Eagle Fur. Robert Newton Peck. (New York: Knopf, 1978)
Yet another variation on the “young man meets fur trade, confronts danger, makes decisive move, transforms life” story. This time it’s 1754 and the French and Indian War is brewing.
The Secret Cache; an adventure and mystery story for boys. E. C. Brill. (New York: Cupples and Leon, 1932, reprinted 2015)
Sixteen year old Hugh Beaupre has always hoped to join his father Jean Beaupre in the wilds where he lives as a free trader. After months of waiting, a letter comes from a brother Hugh did not know he had, the son of his father’s country wife. You know where this is going.
The Red Sash. Jean E. Pendziwol, pictures by Nicolas Debon. (Toronto: House of Anansi Press, A Groundwood Book, 2005)
A young Metís boy and his family help prepare for the great feast in the Great Hall at Fort William during the annual rendezvous of the North West Company.
Shadows on the Rock. Willa Cather. (New York: Penguin Books, 1931, reprinted 1995)
To twelve-year-old Cécile Auclair, seventeenth century Quebec is an island of French civilization perched on a bare gray rock amid a wilderness of trackless forests. Cather follows Cécile over the course of a year, re-creating the continent as it must have appeared to its first European inhabitants.
Trouble at Fort La Point. Kathleen Ernst. (Middleton, WI: Pleasant Company Publications, American Girl/History Mysteries, 2000)
In 1732, twelve-year-old Suzette hopes her father will win a fur trapping contest so that he can quit being a voyageur and stay with his Ojibwe family year-round.
The Voyageur’s Paddle. Kathy-jo Wargin, illustrations by David Geister. (Chelsea, MI: Sleeping Bear Press, 2007)
Young readers follow a young voyageur on the yearly fur trading cycle from wintering post to Grand Portage, annual rendezvous of the North West Company. You know the illustrations are fabulous!

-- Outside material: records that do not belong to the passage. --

/-! ### logEvent -/

@[simp] theorem logEvent_cfg (s : State) (ev : BusEvent) : (s.logEvent ev).cfg = s.cfg := rfl
@[simp] theorem logEvent_acq (s : State) (ev : BusEvent) : (s.logEvent ev).acq = s.acq := rfl
@[simp] theorem logEvent_dec (s : State) (ev : BusEvent) : (s.logEvent ev).dec = s.dec := rfl
@[simp] theorem logEvent_port (s : State) (ev : BusEvent) : (s.logEvent ev).port = s.port := rfl
@[simp] theorem logEvent_env_shared (s : State) (ev : BusEvent) : (s.logEvent ev).env.shared = s.env.shared := rfl
@[simp] theorem logEvent_env_sharedEpoch (s : State) (ev : BusEvent) : (s.logEvent ev).env.sharedEpoch = s.env.sharedEpoch := rfl
@[simp] theorem logEvent_env_ctrl (s : State) (ev : BusEvent) : (s.logEvent ev).env.ctrl = s.env.ctrl := rfl
@[simp] theorem logEvent_env_ctrlEpoch (s : State) (ev : BusEvent) : (s.logEvent ev).env.ctrlEpoch = s.env.ctrlEpoch := rfl
@[simp] theorem logEvent_env_producer (s : State) (ev : BusEvent) : (s.logEvent ev).env.producer = s.env.producer := rfl
@[simp] theorem logEvent_env_schedule (s : State) (ev : BusEvent) : (s.logEvent ev).env.schedule = s.env.schedule := rfl
@[simp] theorem logEvent_env_sinkTape (s : State) (ev : BusEvent) : (s.logEvent ev).env.sinkTape = s.env.sinkTape := rfl
@[simp] theorem logEvent_env_persisted (s : State) (ev : BusEvent) : (s.logEvent ev).env.persisted = s.env.persisted := rfl
@[simp] theorem logEvent_env_sourceTape (s : State) (ev : BusEvent) : (s.logEvent ev).env.sourceTape = s.env.sourceTape := rfl
@[simp] theorem logEvent_env_output (s : State) (ev : BusEvent) : (s.logEvent ev).env.output = s.env.output := rfl
@[simp] theorem logEvent_env_trace (s : State) (ev : BusEvent) : (s.logEvent ev).env.trace = s.env.trace ++ [ev] := rfl

/-! ### barrier -/

@[simp] theorem barrier_cfg (s : State) : (barrier s).cfg = s.cfg := rfl
@[simp] theorem barrier_acq (s : State) : (barrier s).acq = s.acq := rfl
@[simp] theorem barrier_dec (s : State) : (barrier s).dec = s.dec := rfl
@[simp] theorem barrier_port (s : State) : (barrier s).port = s.port := rfl
@[simp] theorem barrier_env_shared (s : State) : (barrier s).env.shared = s.env.shared := rfl
@[simp] theorem barrier_env_sharedEpoch (s : State) : (barrier s).env.sharedEpoch = s.env.sharedEpoch := rfl
@[simp] theorem barrier_env_ctrl (s : State) : (barrier s).env.ctrl = s.env.ctrl := rfl
@[simp] theorem barrier_env_ctrlEpoch (s : State) : (barrier s).env.ctrlEpoch = s.env.ctrlEpoch := rfl
@[simp] theorem barrier_env_producer (s : State) : (barrier s).env.producer = s.env.producer := rfl
@[simp] theorem barrier_env_schedule (s : State) : (barrier s).env.schedule = s.env.schedule := rfl
@[simp] theorem barrier_env_sinkTape (s : State) : (barrier s).env.sinkTape = s.env.sinkTape := rfl
@[simp] theorem barrier_env_persisted (s : State) : (barrier s).env.persisted = s.env.persisted := rfl
@[simp] theorem barrier_env_sourceTape (s : State) : (barrier s).env.sourceTape = s.env.sourceTape := rfl
@[simp] theorem barrier_env_output (s : State) : (barrier s).env.output = s.env.output := rfl
@[simp] theorem barrier_env_trace (s : State) : (barrier s).env.trace = s.env.trace ++ [.barrier] := rfl
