theorem execAcqRun_onlyProduced {s t : State} (hs : execAcqRun s = .next t) : OnlyProduced s t := by
  have hpoll := poll_onlyProduced s
  unfold execAcqRun at hs
  split_ifs at hs
  · rcases acqRunPoll_eq_next.mp hs with ⟨n, u, hu, rfl⟩ | ⟨c, u, hu, hexit⟩
    · rw [hu] at hpoll
      exact OnlyProduced.trans hpoll ⟨0, rfl, rfl, rfl, rfl, rfl⟩
    · rw [hu] at hpoll
      have ended : ProducedFrom u 0 (endAcqRun u) := ⟨rfl, rfl, rfl, rfl, rfl⟩
      exact OnlyProduced.trans hpoll (ended.trans (exitAcq_produced hexit)).only
  · exact refuseInState_onlyProduced hs

theorem execAcqStop_onlyProduced {s t : State} (hs : execAcqStop s = .next t) : OnlyProduced s t := by
  unfold execAcqStop at hs
  split_ifs at hs
  · have flagged : ProducedFrom s 0 { s with acq := { s.acq with fCancelled := true } } := ⟨rfl, rfl, rfl, rfl, rfl⟩
    exact (flagged.trans (exitAcq_produced hs)).only
  · exact refuseInState_onlyProduced hs

theorem execReset_produced {s t : State} (hs : execReset s = .next t) : ProducedFrom s 0 t := by
  unfold execReset at hs
  dsimp only at hs
  split_ifs at hs
  all_goals
    obtain rfl := Host.Outcome.next.inj hs
    exact ⟨rfl, rfl, rfl, rfl, rfl⟩

/-- ACQ.INIT apart, no command writes either region (20_memory.md R61, R74). -/
theorem exec_onlyProduced {i : Instr} {s t : State} (hne : i ≠ .acqInit) (hs : exec i s = .next t) :
    OnlyProduced s t := by
  cases i with
  | acqInit => exact absurd rfl hne
  | reset => exact (execReset_produced hs).only
  | acqPoll => exact execAcqPoll_onlyProduced hs
  | acqCancel =>
    obtain rfl := Host.Outcome.next.inj hs
    exact ⟨0, rfl, rfl, rfl, rfl, rfl⟩
  | acqStop => exact execAcqStop_onlyProduced hs
  | acqRun => exact execAcqRun_onlyProduced hs
  | packAdd b => exact packerCommand_onlyProduced (packBit_reads b s) hs
  | packFlush => exact packerCommand_onlyProduced (packFlush_reads s) hs
  | packClose => exact packerCommand_onlyProduced (packClose_reads s) hs
  | unpkGet | decReset | decBit _ | decRun | rdsr _ => exact (exec_decUnit rfl (by simp) hs).produced.only

/-- Settles O20: a read of a region gives the producer its next batch, and nothing else a command does touches a
region. -/
theorem onlyTheProducerWrites : Obligations.OnlyTheProducerWrites := by
  intro i s t hne hs
  obtain ⟨k, hproduced⟩ := exec_onlyProduced hne hs
  exact ⟨k, hproduced.schedule, hproduced.shared, hproduced.ctrl⟩

/-! ### A counter that is not a multiple of 4 -/

theorem ctrlRead_misaligned {w : CtrlWord} {s : State} (hq : s.env.schedule = [])
    (hv : (ctrlValue s.cfg s.env w).toNat % 4 ≠ 0) :
    ctrlRead w s = .refused (.counterMisaligned w (ctrlValue s.cfg s.env w)) := by
  unfold ctrlRead
  rw [producerTurn_quiet hq]
  exact if_neg hv

theorem ctrlRead_aligned {w : CtrlWord} {s : State} (hq : s.env.schedule = [])
    (hv : (ctrlValue s.cfg s.env w).toNat % 4 = 0) :
    ctrlRead w s =
      .done (ctrlValue s.cfg s.env w) (s.logEvent (.ctrlRead w (ctrlValue s.cfg s.env w))) := by
  unfold ctrlRead
  rw [producerTurn_quiet hq]
  exact if_pos hv

/-- Without a cancellation a poll begins with its snapshot (40_ring_consumer.md R111, R112). -/
theorem poll_not_cancelled {s : State} (h : s.acq.cancel = false) :
    poll s = (ctrlRead .after s).bind pollFrom := by
  unfold poll rbCancelChk
  rw [h]
  rfl

/-- A refusal of the poll refuses the command (93_implementation_defined.md U3). -/
theorem exec_of_poll_refused {s : State} {r : Refusal} (hrun : s.acq.acqState = .running)
    (h : poll s = .refused r) : exec .acqPoll s = .refused r ∧ exec .acqRun s = .refused r := by
  rw [exec, exec, execAcqPoll, execAcqRun, if_pos hrun, if_pos hrun, acqRunPoll, h]
  exact ⟨rfl, rfl⟩

/-- In a quiet environment a poll whose data phase is done takes its look at BEFORE as it stood at the start
(40_ring_consumer.md R110). -/
theorem pollFrom_before_misaligned {s : State} {w : Word} (hq : s.env.schedule = [])
    (hdone : ∃ o t, spanLoop (rbSpans (capBytes s.cfg) s.acq.lastRead w) s.acq.lastRead (barrier s) = .done o t)
    (hb : (ctrlValue s.cfg s.env .before).toNat % 4 ≠ 0) :
    pollFrom w s = .refused (.counterMisaligned .before (ctrlValue s.cfg s.env .before)) := by
  obtain ⟨o, t, hspans⟩ := hdone
  have data := spanLoop_reads (rbSpans (capBytes s.cfg) s.acq.lastRead w) s.acq.lastRead (barrier s)
  rw [hspans] at data
  obtain ⟨reads, evs, -, hdata⟩ := data
  have advanced : ProducedFrom t 0 (pollChecked s.cfg s.acq.lastRead w t) := ⟨rfl, rfl, rfl, rfl, rfl⟩
  have checked := ((logEvent_produced s .barrier).trans hdata.produced).trans advanced
  have quiet : (pollChecked s.cfg s.acq.lastRead w t).env.schedule = [] := by
    rw [checked.schedule, hq, List.drop_nil]
  have look := ctrlRead_misaligned (w := .before) quiet
  rw [checked.ctrlValue_quiet hq] at look
  unfold pollFrom
  dsimp only
  rw [hspans, Micro.bind_done]
  exact congrArg (Micro.bind · _) (look hb)

/-- Settles O27: in a quiet environment AFTER is read as it stands, and BEFORE too once the data phase is done,
which it is with a sink that accepts everything or is not written. -/
theorem misalignedCounterRefused : Obligations.MisalignedCounterRefused := by
  intro s hrun hcancel hq w b
  have opening := poll_not_cancelled hcancel
  constructor
  · intro hw
    rw [ctrlRead_misaligned hq hw] at opening
    exact exec_of_poll_refused hrun opening
  · intro hinv hw hb hsink
    rw [ctrlRead_aligned hq hw, Micro.bind_done] at opening
    refine exec_of_poll_refused hrun (opening.trans (pollFrom_before_misaligned hq ?_ hb))
    obtain ⟨o, t, hdone, -⟩ := (spanLoop_faultFree (E := False) s.acq.lastRead
      (s := barrier (s.logEvent (.ctrlRead .after w))) (hinv.spansInside hrun hw) (.inr hsink)).isDone
    exact ⟨o, t, hdone⟩

/-! ### A stream that breaks the interface -/

/-- A closing flush that is refused refuses the close (41_bit_packer_unpacker.md R142). -/
theorem packClose_refused {s : State} {n : Nat} (h : s.env.sinkTape.head? = some n)
    (h0 : s.acq.pkBatch ≠ []) (hn : s.acq.pkBatch.length < n) :
    packClose s = .refused (.sinkOverAccepts n) := by
  unfold packClose
  rw [packFlush_refused h h0 hn, Micro.bind_refused]

/-- The close of a cancellation that is refused refuses the exit sequence (60_exceptions.md R232). -/
theorem exitAcq_cancelled_refused {s : State} {r : Refusal} (h : packClose s = .refused r) :
    exitAcq .cancelled s = .refused r := by
  unfold exitAcq
  rw [if_pos (.inl rfl), h]

/-- A poll that sees `cancel` raises CANCELLED before any access (40_ring_consumer.md R111). -/
theorem poll_cancelled {s : State} (h : s.acq.cancel = true) :
    poll s = .raised .cancelled { s with acq := { s.acq with fCancelled := true } } := by
  unfold poll rbCancelChk
  rw [if_pos h, Micro.bind_raised]

/-- What PACK.ADD does with the bit that fills the batch (41_bit_packer_unpacker.md R140). -/
theorem packBit_fills {s : State} (b : Bool) (hbits : s.acq.pkNbits + 1 = 32)
    (hwords : s.acq.pkBatch.length + 1 = s.cfg.batchWords) :
    packBit b s = packFlush { s with acq := { s.acq with
      pkBatch := s.acq.pkBatch ++ [shiftIn s.acq.pkWord b], pkWord := 0, pkNbits := 0 } } := by
  unfold packBit
  rw [if_pos hbits]
  exact if_pos (by rw [List.length_append]; exact hwords)

theorem packerCommand_refused {m : State → Micro Unit} {s : State} {r : Refusal}
    (hlive : s.acq.acqState ≠ .stopped) (h : m s = .refused r) : packerCommand m s = .refused r := by
  unfold packerCommand
  rw [if_neg hlive, h]
  rfl
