-- ==== Sys2Proof/Machine/Alu16.lean ====
section
/-! DEFINITION. The 16-bit ALU instruction (spec/44_alu16.md R170). -/

namespace Sys2Proof.Machine

/-- The write of a 16-bit result to `HL` and of Z, H and C to `F`; N is not written (R170, decision D12). -/
def State.writeAlu16 (L : FlagLayout) (s : State) (x : Alu16) : State :=
  (((s.setPair .hl x.r).setFlagBy L .z x.z).setFlagBy L .h x.h).setFlagBy L .c x.c

/-- The doubling of `HL` under a flag layout (R170, R4). -/
def doubleHl (L : FlagLayout) (s : State) : Result := advancePc 1 (s.writeAlu16 L (dbl16 (s.pair .hl)))

/-- `ADD HL,HL` (R170) at the decided masks (log entry 4). -/
def execAddHlHl (s : State) : Result := doubleHl flagLayout s

end Sys2Proof.Machine
end

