theorem retiredFor_with_stack_of_other_cells (I : Implementation) (i : Instr) (s : State) (cells' : List Host.Cell)
    (m : Memory) :
    { retiredFor I i { s with stack := { s.stack with cells := cells' } } with stack := m } =
      { retiredFor I i s with stack := m } := by
  cases i <;> rfl

theorem retiredFor_of_other_d_e (I : Implementation) (i : Instr) (s : State) (d' e' : Byte) :
    retiredFor I i { s with d := d', e := e' } = { retiredFor I i s with d := d', e := e' } := by
  cases i <;> rfl

theorem retiredFor_with_f_of_other_f (I : Implementation) (i : Instr) (s : State) (f' g : Byte) :
    { retiredFor I i { s with f := f' } with f := g } = { retiredFor I i s with f := g } := by
  cases i <;> rfl

end Sys2Proof.Machine

/-! ## The obligations -/

namespace Sys2Proof.Proofs

open Sys2Proof.Machine Sys2Proof.Safety

/-- Settles O51: what a step keeps, retired or halted, is enough for the invariant. -/
theorem stepKeepsInvariant : Obligations.StepKeepsInvariant := by
  intro s t hs h
  rw [step_eq_stepFor] at h
  exact inv_of_keepsParts hs (stepFor_keepsParts h)

/-- Settles O54: under every choice of the parameters, what a step keeps includes every part the statement lists. -/
theorem stepKeepsUntouchedParts : Obligations.StepKeepsUntouchedParts := by
  intro I p s t hs h
  exact untouchedParts_of_keepsParts hs (stepFor_keepsParts h)

/-- Settles O55: a step that retires executes the fetched instruction, and a call without a halt cause pushes two bytes
that fit. -/
theorem retiringStepTakesTwoStackBytesPerCall : Obligations.RetiringStepTakesTwoStackBytesPerCall := by
  intro i s t hfetched hstep htrun
  obtain ⟨hrun, hpc, hdecoded⟩ := fetched_eq_some hfetched
  rw [step_exec hrun hpc hdecoded] at hstep
  obtain ⟨hcause, rfl⟩ := exec_retires hstep htrun
  rcases retiredFor_stack_cases decidedDefaults i s with ⟨hcall, -, hsp⟩ | ⟨hcall, w, -, hsp⟩
  · simp [hcall, hsp]
  · obtain ⟨hroom, -⟩ := room_of_haltCause_eq_none hcall hcause
    rw [hsp, pushed16_sp_toNat, if_pos hcall]
    omega

/-- Settles O32: the other bits share nothing with the flag's mask, and a cleared flag has none of its mask's bits. -/
theorem flagBitIsolation : Obligations.FlagBitIsolation := by
  intro L _ k f0
  have hdisjoint : maskOf L k &&& ~~~(maskOf L k) = 0#8 := by simp
  refine ⟨?_, setFlagBit_and_mask L k false _⟩
  rw [setFlagBit_and_of_disjoint _ _ hdisjoint, setFlagBit_and_of_disjoint _ _ hdisjoint]

/-- Settles O33: the masks of a legal layout are single bits that differ. -/
theorem flagAccessorLaws : Obligations.FlagAccessorLaws := by
  intro L hL k b f
  exact ⟨getFlagBit_setFlagBit_same hL k b f, setFlagBit_and_unusedBits L k b f, fun j hjk =>
    ⟨getFlagBit_setFlagBit_other hL hjk b f, fun b' => setFlagBit_comm hL hjk b b' f⟩⟩

/-- Settles O38: retirement follows R23's table register by register, and only a push moves `sp`. -/
theorem registerFrame : Obligations.RegisterFrame := by
  intro i s t _ h htrun
  obtain ⟨-, rfl⟩ := exec_retires h htrun
  refine ⟨fun r hr => retiredFor_reg_of_not_mem decidedDefaults hr s, fun hnot => ?_⟩
  rcases retiredFor_stack_cases decidedDefaults i s with ⟨-, -, hsp⟩ | ⟨hcall, -⟩
  · exact hsp
  · rw [hnot] at hcall; cases hcall
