/-- A reservation of R44: the resources of one block of a stage, on one core of a bulkhead. -/
structure Resv where
  launch : Nat
  stage : Nat
  bh : Nat
  core : Nat
  shape : Shape
deriving DecidableEq, Repr, Inhabited

/-- State of a compute bulkhead (Table 19.1). -/
inductive BhState where
  | off | run | resetting | failed
deriving DecidableEq, Repr, Inhabited

/-- A compute bulkhead (R389, R391). -/
structure Bulkhead where
  state : BhState
  cores : Nat
  cerr : Bool
  assigned : Bool
  part : BitVec 6
  /-- saved blocks waiting to be restored -/
  restore : List Nat
  cause : BitVec 8
  gateOpen : Bool
deriving DecidableEq, Repr, Inhabited

/-- A leaf result of a page walk (R402). -/
structure Leaf where
  pa : Nat
  owner : BitVec 6
  key : BitVec 9
  tag : BitVec 12
  xo : Bool
deriving DecidableEq, Repr, Inhabited

/-- An error that the code of a structure will find (R416): the 32-byte sector, the structure (1 HBM, 2 L2 data, 3 L2 tag of a line that
the sector makes dirty), and whether the code corrects it. -/
structure Upset where
  sector : Nat
  code : BitVec 8
  fixed : Bool
deriving DecidableEq, Repr, Inhabited

/-- A TLB of the package (R403): a core's micro-TLB, or the shared TLB of a die. -/
inductive Mmu where
  | core (core : Nat)
  | die (die : Nat)
deriving DecidableEq, Repr, Inhabited

/-- A TLB entry: the TLB that holds it, partition, first address and size of the page, leaf (R403). -/
structure TlbEntry where
  mmu : Mmu
  part : BitVec 6
  va : Nat
  size : Nat
  leaf : Leaf
deriving DecidableEq, Repr, Inhabited

/-- A table entry that the walkers of the package keep (R403): the level it stands at, the bits of the virtual address from that level
up, and the next table. -/
structure WalkEntry where
  part : BitVec 6
  level : Nat
  idx : Nat
  next : Nat
deriving DecidableEq, Repr, Inhabited

/-- A word of text as the instruction cache, a loop buffer or the read-ahead of a core holds it (R23, R371). -/
structure CodeWord where
  core : Nat
  pa : Nat
  word : Word
deriving DecidableEq, Repr, Inhabited

/-- A mask of the principal table as the slices hold it (R410). -/
structure CachedMask where
  part : BitVec 6
  principal : BitVec 16
  mask : BitVec 4096
deriving DecidableEq, Repr, Inhabited

/-- A record of the fault queue held until it can be written (R405). -/
structure HeldRecord where
  part : BitVec 6
  record : BitVec 256
deriving DecidableEq, Repr, Inhabited

/-- A driver command that has not taken effect yet (R380). -/
structure PendingCmd where
  fn : Fn
  code : BitVec 8
  result : BitVec 8
  launch : Option Nat
deriving DecidableEq, Repr, Inhabited

/-- What INVSTAT is busy with: a TLBINV, a PRINV, a new principal table, the fill of a view table. -/
inductive InvOp where
  | tlb (v : DWord)
  | principal (p : BitVec 16)
  /-- a new table: PRTBASE and PRTCTL as they stood, which count until the write has taken effect (R410) -/
  | table (base ctl : DWord)
  | views
deriving DecidableEq, Repr, Inhabited

/-- Boot (R414): not begun, done, or failed with the package gated. -/
inductive Boot where
  | off | done | failed
deriving DecidableEq, Repr, Inhabited

/-- A gang slice in progress (R383, R384): entry, packages that are READY, whether it is in its grace, aborted. -/
structure Slice where
  entry : BitVec 6
  gid : BitVec 16
  ready : List (BitVec 14)
  grace : Bool
  aborted : Bool
deriving DecidableEq, Repr, Inhabited

/-- The last answer of the SPDM responder and how far a session has come (R415). -/
structure Spdm where
  phase : Nat
  answers : List (List Byte)
deriving DecidableEq, Repr, Inhabited

/-- What a load returned (R368): its status, the handle, and for each entry its ENTRY offset and STACK. -/
structure LoadResult where
  status : BitVec 8
  handle : Word
  entries : List (Word × Word)
  /-- native text offset, segment and body word of each word of a translated object (R365) -/
  map : List (Nat × Nat × Nat)
deriving DecidableEq, Repr, Inhabited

Voyageurs, A Novel. Margaret Elphinstone. (Edinburgh, New York: Canongate, 2003)
Presented as a manuscript discovered by the author, this is the story of Mark Greenhow, whose sister, Rachel met and married Adam Mackenzie, a Scot associated with the fur trade, then disappeared.
Waters Like the Sky: The Chronicles of an Unlikely Voyageur. Agnes Rajala and Nikki Rajala. (North Star Press of St. Cloud, 2014)
Determined to locate missing brother, thirteen-year-old André joins a brigade bound for the wilderness and a season of trading for furs.
Wintering. William Durbin. (New York: Dell Books for Young Readers, 1999)
In this sequel to The Broken Blade, Pierre La Page, now fourteen, is ready to become a hivernant, to “winter over,” trapping and trading furs with a crew in the north.
With Pipe, Paddle, and Song: A Story of the French-Canadian Voyageurs circa 1750. Elizabeth Yates. (New York: E.P. Dutton, 1968)
A young French-Indian boy leaves his familiar life in Montréal to join a brigade of voyageurs traveling deep into the pays d’en haut.
Wild Ecstasy. Cassie Edwards. (New York: Penguin Books, 1992, reprinted 2016)
Minnesota wilderness, 1824. Beautiful white heroine. Tyrannical father. Handsome, daring Chippewa warrior. Romance fans give it five stars. Enough said.
So, now that your rendezvous gear is packed away for the winter, what’s on your reading list?